Friday, November 15, 2013

CRL&P Daily Reads: Nov. 15, 2013

Ten homeless people file civil rights lawsuit to keep city from evicting them from a local landfill.

NYC's stop-and-frisk policy results in conviction in just 3 percent of cases.*

Disabled man sues city under ADA for right to keep his service dog--a pit bull.

California judge rejects challenge to local ordinance banning the use of 'sign waver' advertisements.

Pennsylvania judge rejects request to block challenge to the state law banning recognition of same-sex marriages; Hawaii judge upholds state's new same-sex marriage law; and, transgender woman's employment discrimination case is tossed.

Victims call for legislation criminalizing revenge porn.

Jimmy Carter says the U.S. should abolish the death penalty.

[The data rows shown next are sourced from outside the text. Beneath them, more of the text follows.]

-- ==== Sys2Proof/Decode.lean ====
section
/-! DEFINITION. The decoder (spec/30_encoding.md R61 to R74), total on any word and on any bytes, and the encoder written
from the same formats (R62) and the match column of spec/opcode_table.json. Decoding is strict: every fixed digit of a
pattern must match (R67). -/

namespace Sys2Proof

/-- Why bytes are not an instruction. `unknownOpcode` is R66's UNKNOWN, which a step reports and skips (R82);
`truncated` is a byte sequence too short to hold a word, which no fetch gives. -/
inductive DecodeError where
  | unknownOpcode (op : Word)
  | truncated
  deriving DecidableEq, Repr

/-- The word of two consecutive bytes, big-endian: the byte at the lower address is the high byte
(spec/20_memory.md R49). -/
def wordOfBytes (hi lo : Byte) : Word := hi ++ lo

/-- op[15:12], which selects the family (R65). -/
def fieldTop (op : Word) : Nibble := op.extractLsb' 12 4

/-- x = op[11:8] (R63). -/
def fieldX (op : Word) : Reg := op.extractLsb' 8 4

/-- y = op[7:4] (R63). -/
def fieldY (op : Word) : Reg := op.extractLsb' 4 4

/-- n = op[3:0] (R63). -/
def fieldN (op : Word) : Nibble := op.extractLsb' 0 4

/-- nn = op[7:0] (R63). -/
def fieldNN (op : Word) : Byte := op.extractLsb' 0 8

/-- nnn = op[11:0] (R63). -/
def fieldNNN (op : Word) : Addr := op.extractLsb' 0 12

/-- Family 0: only 0x00E0 and 0x00EE are instructions (R68). -/
def decodeSystem (op : Word) : Except DecodeError Instr :=
  if op = 0x00E0#16 then .ok .cls
  else if op = 0x00EE#16 then .ok .ret
  else .error (.unknownOpcode op)

/-- Families 5 and 9: the low nibble must be 0 (R67). -/
def decodeRegSkip (op : Word) (i : Instr) : Except DecodeError Instr :=
  if fieldN op = 0x0#4 then .ok i else .error (.unknownOpcode op)

/-- Family 8: the low nibble selects one of nine operations (R65, R66). -/
def decodeAlu (op : Word) : Except DecodeError Instr :=
  let x := fieldX op
  let y := fieldY op
  let f := fieldN op
  if f = 0x0#4 then .ok (.ldReg x y)
  else if f = 0x1#4 then .ok (.orReg x y)
  else if f = 0x2#4 then .ok (.andReg x y)
  else if f = 0x3#4 then .ok (.xorReg x y)
  else if f = 0x4#4 then .ok (.addReg x y)
  else if f = 0x5#4 then .ok (.subReg x y)
  else if f = 0x6#4 then .ok (.shr x y)
  else if f = 0x7#4 then .ok (.subnReg x y)
  else if f = 0xE#4 then .ok (.shl x y)
  else .error (.unknownOpcode op)

/-- Family E: the low byte selects one of two key skips (R65, R66). -/
def decodeKeySkip (op : Word) : Except DecodeError Instr :=
  let x := fieldX op
  let f := fieldNN op
  if f = 0x9E#8 then .ok (.skp x)
  else if f = 0xA1#8 then .ok (.sknp x)
  else .error (.unknownOpcode op)

/-- Family F: the low byte selects one of nine operations (R65, R66). -/
def decodeMisc (op : Word) : Except DecodeError Instr :=
  let x := fieldX op
  let f := fieldNN op
  if f = 0x07#8 then .ok (.ldVxDt x)
  else if f = 0x0A#8 then .ok (.ldVxK x)
  else if f = 0x15#8 then .ok (.ldDtVx x)
  else if f = 0x18#8 then .ok (.ldStVx x)
  else if f = 0x1E#8 then .ok (.addI x)
  else if f = 0x29#8 then .ok (.ldF x)
  else if f = 0x33#8 then .ok (.ldB x)
  else if f = 0x55#8 then .ok (.ldMemVx x)
  else if f = 0x65#8 then .ok (.ldVxMem x)
  else .error (.unknownOpcode op)

/-- R66's `decode`: every 16-bit word is exactly one instruction or unknown, by the word alone (R74). -/
def decodeWord (op : Word) : Except DecodeError Instr :=
  let top := fieldTop op
  let x := fieldX op
  let nn := fieldNN op
  let nnn := fieldNNN op
  if top = 0x0#4 then decodeSystem op
  else if top = 0x1#4 then .ok (.jp nnn)
  else if top = 0x2#4 then .ok (.call nnn)
  else if top = 0x3#4 then .ok (.seImm x nn)
  else if top = 0x4#4 then .ok (.sneImm x nn)
  else if top = 0x5#4 then decodeRegSkip op (.seReg x (fieldY op))
  else if top = 0x6#4 then .ok (.ldImm x nn)
  else if top = 0x7#4 then .ok (.addImm x nn)
  else if top = 0x8#4 then decodeAlu op
  else if top = 0x9#4 then decodeRegSkip op (.sneReg x (fieldY op))
  else if top = 0xA#4 then .ok (.ldI nnn)
  else if top = 0xB#4 then .ok (.jpV0 nnn)
  else if top = 0xC#4 then .ok (.rnd x nn)
  else if top = 0xD#4 then .ok (.drw x (fieldY op) (fieldN op))
  else if top = 0xE#4 then decodeKeySkip op
  else decodeMisc op

/-- The decoder on bytes: an instruction and the bytes after it, or why there is none. There is one instruction length,
two bytes (R61). -/
def decode : List Byte → Except DecodeError (Instr × List Byte)
  | hi :: lo :: rest => (decodeWord (wordOfBytes hi lo)).map (·, rest)
  | _ => .error .truncated

/-- Format ADDR (R62). -/
def wordAddr (top : Nibble) (nnn : Addr) : Word := top ++ nnn

/-- Format XNN (R62). -/
def wordXNN (top : Nibble) (x : Reg) (nn : Byte) : Word := top ++ x ++ nn

/-- Formats XYF and XYN (R62). -/
def wordXYN (top : Nibble) (x y : Reg) (n : Nibble) : Word := top ++ x ++ y ++ n

/-- The instruction's word, by its format (R62) and its opcode digits (R66). -/
def encode : Instr → Word
  | .cls => 0x00E0#16
  | .ret => 0x00EE#16
  | .jp nnn => wordAddr 0x1 nnn
  | .call nnn => wordAddr 0x2 nnn
  | .seImm x nn => wordXNN 0x3 x nn
  | .sneImm x nn => wordXNN 0x4 x nn
  | .seReg x y => wordXYN 0x5 x y 0x0
  | .ldImm x nn => wordXNN 0x6 x nn
  | .addImm x nn => wordXNN 0x7 x nn
  | .ldReg x y => wordXYN 0x8 x y 0x0
  | .orReg x y => wordXYN 0x8 x y 0x1
  | .andReg x y => wordXYN 0x8 x y 0x2
  | .xorReg x y => wordXYN 0x8 x y 0x3
  | .addReg x y => wordXYN 0x8 x y 0x4
  | .subReg x y => wordXYN 0x8 x y 0x5
  | .shr x y => wordXYN 0x8 x y 0x6
  | .subnReg x y => wordXYN 0x8 x y 0x7
  | .shl x y => wordXYN 0x8 x y 0xE
  | .sneReg x y => wordXYN 0x9 x y 0x0
  | .ldI nnn => wordAddr 0xA nnn
  | .jpV0 nnn => wordAddr 0xB nnn
  | .rnd x nn => wordXNN 0xC x nn
  | .drw x y n => wordXYN 0xD x y n
  | .skp x => wordXNN 0xE x 0x9E
  | .sknp x => wordXNN 0xE x 0xA1
  | .ldVxDt x => wordXNN 0xF x 0x07
  | .ldVxK x => wordXNN 0xF x 0x0A
  | .ldDtVx x => wordXNN 0xF x 0x15
  | .ldStVx x => wordXNN 0xF x 0x18
  | .addI x => wordXNN 0xF x 0x1E
  | .ldF x => wordXNN 0xF x 0x29
  | .ldB x => wordXNN 0xF x 0x33
  | .ldMemVx x => wordXNN 0xF x 0x55
  | .ldVxMem x => wordXNN 0xF x 0x65

/-- An instruction's two bytes in memory order (spec/20_memory.md R49). -/
def encodeBytes (i : Instr) : List Byte := [(encode i).extractLsb' 8 8, (encode i).extractLsb' 0 8]

/-- The bytes of a table row's word, its bits above `nbits` zero, as the hardware stores them: high byte first (R49). -/
def tableWordBytes (nbits w : Nat) : List Byte :=
  let op : Word := BitVec.ofNat 16 (w % 2 ^ nbits)
  [op.extractLsb' 8 8, op.extractLsb' 0 8]

/-- The instruction the decoder reads from a word of spec/opcode_table.json, bit 0 the least significant bit of the
16-bit word. -/
def decodeTableWord (nbits w : Nat) : Option Instr :=
  match decode (tableWordBytes nbits w) with
  | .ok (i, _) => some i
  | .error _ => none

end Sys2Proof
end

* Correction: A helpful reader observed that the second link above was incorrect. It previously stated that New York City's stop-and-frisk policy leads to sentences of 30 days or more in just 1.5 percent of the cases, but the rate is actually much lower than that. In fact, the AG's report states on page 3:

Less than one in seventeen SQF arrests, or 0.3% of stops, resulted in sentences of more than 30 days of imprisonment.

 

https://lawprofessors.typepad.com/civil_rights/2013/11/crlp-daily-reads-nov-15-2013.html

14th Amendment, Civil Rights Litigation, Equal Protection Clause, First Amendment, Freedom of Speech, Revenge Porn, Same-sex marriage | Permalink

Comments

Your line about the AG's stop and frisk report overstates the number of people receiving jail terms of 30 days or more. It's actually only .3% of those stopped. (see p3 of the report, here: http://www.ag.ny.gov/pdfs/OAG_REPORT_ON_SQF_PRACTICES_NOV_2013.pdf).

The linked NY Magazine article says that 1.5 percent of those *convicted* - who themselves made up only a small fraction of those stopped -- received jail terms of more than 30 days. According to the report, about 6% of those stopped were arrested (report at p 1); just over half of those arrested were convicted (report at p1); 48.7% of those convicted received incarceratory sentences; and of those only about 23% received more than 30 days (report at pp 10-11). That adds up to .3% of those stopped receiving sentences of 30+ days, or 5.7% of those arrested (report at p. 12).

(If my math is right, that also means nymag understated the number of 30+ day sentences following convictions, which I think is about 11%, not 1.5%)


Posted by: heh | Nov 15, 2013 11:03:53 AM

sorry - fixed link here: http://www.ag.ny.gov/pdfs/OAG_REPORT_ON_SQF_PRACTICES_NOV_2013.pdf

Posted by: heh | Nov 15, 2013 11:04:30 AM

Thank you for bringing this to my attention. I will correct this ASAP.